_EXERCISE_. Go through the entries, filter for the word "BitVec", and copy every line that has it.

_ENTRIES PROVIDED_.

/-- Shards in order: those that match their hash in one of four reads, in plaintext, and the index of the first that
does not. `errors` names a shard once for every read of it that ends in error, which counts as a mismatch; one that
cannot be read ends in error every time. -/
def goodShards (m : List Byte) (k : BitVec 256) (errors : List Nat) (stored : Nat → Nat → Option (List Byte)) (len : Nat) :
    Nat → Nat → List Byte × Option Nat
  | _, 0 => ([], none)
  | i, n + 1 =>
    let o := i * shardBytes
    match stored o (min shardBytes (len - o)) with
    | none => ([], some i)
    | some bs =>
      if errors.count i < 4 ∧ Crypto.shaBytes bs = (m.drop (112 + 32 * i)).take 32 then
        let r := goodShards m k errors stored len (i + 1) n
        (ownerCrypt k o bs ++ r.1, r.2)
      else ([], some i)

/-- Blows the next `n` free positions of a counter (R403). -/
def State.advance (s : State) (c n : Nat) : State :=
  if h : c < 16 then { s with fuses := s.fuses.set c (s.fuses[c] ++ List.replicate n ⟨3, 3, 0⟩) h } else s

/-- Free positions of a counter. -/
def State.freePositions (s : State) (c : Nat) : Nat := 320 - (s.fuses.toList.getD c []).length

/-- The status word of R341. -/
def sealStatus (kver shard code : Nat) : Word := BitVec.ofNat 64 (kver * 2 ^ 48 + shard * 2 ^ 16 + code)

/-- The end of a sealed load: on a failure its version is destroyed; LSTAT and the interrupt follow. -/
def State.endSeal (s : State) (j : SealJob) (code shard : Nat) : State :=
  let st := sealStatus j.kver.toNat shard code
  let t := s.updWorld j.wid fun w =>
    let vs := if code = 0 then
        mapIf (fun x => x.ver == j.kver) (fun x => { x with pending := false }) w.versions
      else w.versions.filter fun x => x.ver != j.kver
    { w with versions := vs, lstat := st }
  t.post 0x8004 st 0

/-- The stored `.rodata` of a job in memory; none where it is not populated, or a line of it cannot be read: a read
error, which counts as a mismatch (R348, R385). -/
def State.sealSource (s : State) (j : SealJob) (o n : Nat) : Option (List Byte) :=
  if s.populated (j.src + o) n && (s.plainLost j.core (j.src + o) n).isNone then some (s.plainBytes j.core (j.src + o) n)
  else none

/-- The error report of a line that keeps a shard from being read (R390). -/
def State.shardReport (s : State) (j : SealJob) (bad : Option Nat) : State :=
  match bad with
  | none => s
  | some i =>
    let o := i * shardBytes
    match s.plainLost j.core (j.src + o) (min shardBytes (j.len - o)) with
    | some l => s.lineReport l
    | none => s

/-- Stores the plaintext of a load, whole lines at its end. -/
def State.storeSealed (s : State) (j : SealJob) (bs : List Byte) : State :=
  let pad := (64 - bs.length % 64) % 64
  s.placeBytes j.wid j.kver j.dst j.doff (bs ++ (List.range pad).map (Config.openByte s.tick))

/-- The last checks and the shard loop of a load into a world, from the plaintext it yields. -/
def State.loadShards (s : State) (j : SealJob) (m plain : List Byte) (bad : Option Nat) : State :=
  let c := fieldAt m 2 1
  let ar := fieldAt m 8 4
  let imgm := ((s.world j.wid).map fun w => w.imgm).getD 0
  if !zeroAt m 80 32 && Crypto.beBytes 32 imgm.toNat ≠ (m.drop 80).take 32 then s.endSeal j 6 0
  else if ar < s.fuseValue c then s.endSeal j 5 0
  else
    let t := s.storeSealed j plain
    match bad with
    | some i => t.endSeal j 4 i
    | none =>
      let need := if fieldAt m 3 1 = 1 then ar - t.fuseValue c else 0
      if t.freePositions c < need then t.endSeal j 5 0 else (t.advance c need).endSeal j 0 0

/-- Bytes of a store entry as the owner's shards stand, from a byte offset that is a multiple of 16: decrypted with
K_s, in counter mode as the owner's, and encrypted with K_o, which is what the hashes of its manifest cover (log
entry 103). -/
def StoreEntry.stored (e : StoreEntry) (o n : Nat) : List Byte :=
  ownerCrypt e.owner o (ownerCrypt (Config.drawnKey e.draw) o ((e.contents.drop o).take n))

_OUTPUT OF THE EXERCISE_.
def goodShards (m : List Byte) (k : BitVec 256) (errors : List Nat) (stored : Nat → Nat → Option (List Byte)) (len : Nat) :
def sealStatus (kver shard code : Nat) : Word := BitVec.ofNat 64 (kver * 2 ^ 48 + shard * 2 ^ 16 + code)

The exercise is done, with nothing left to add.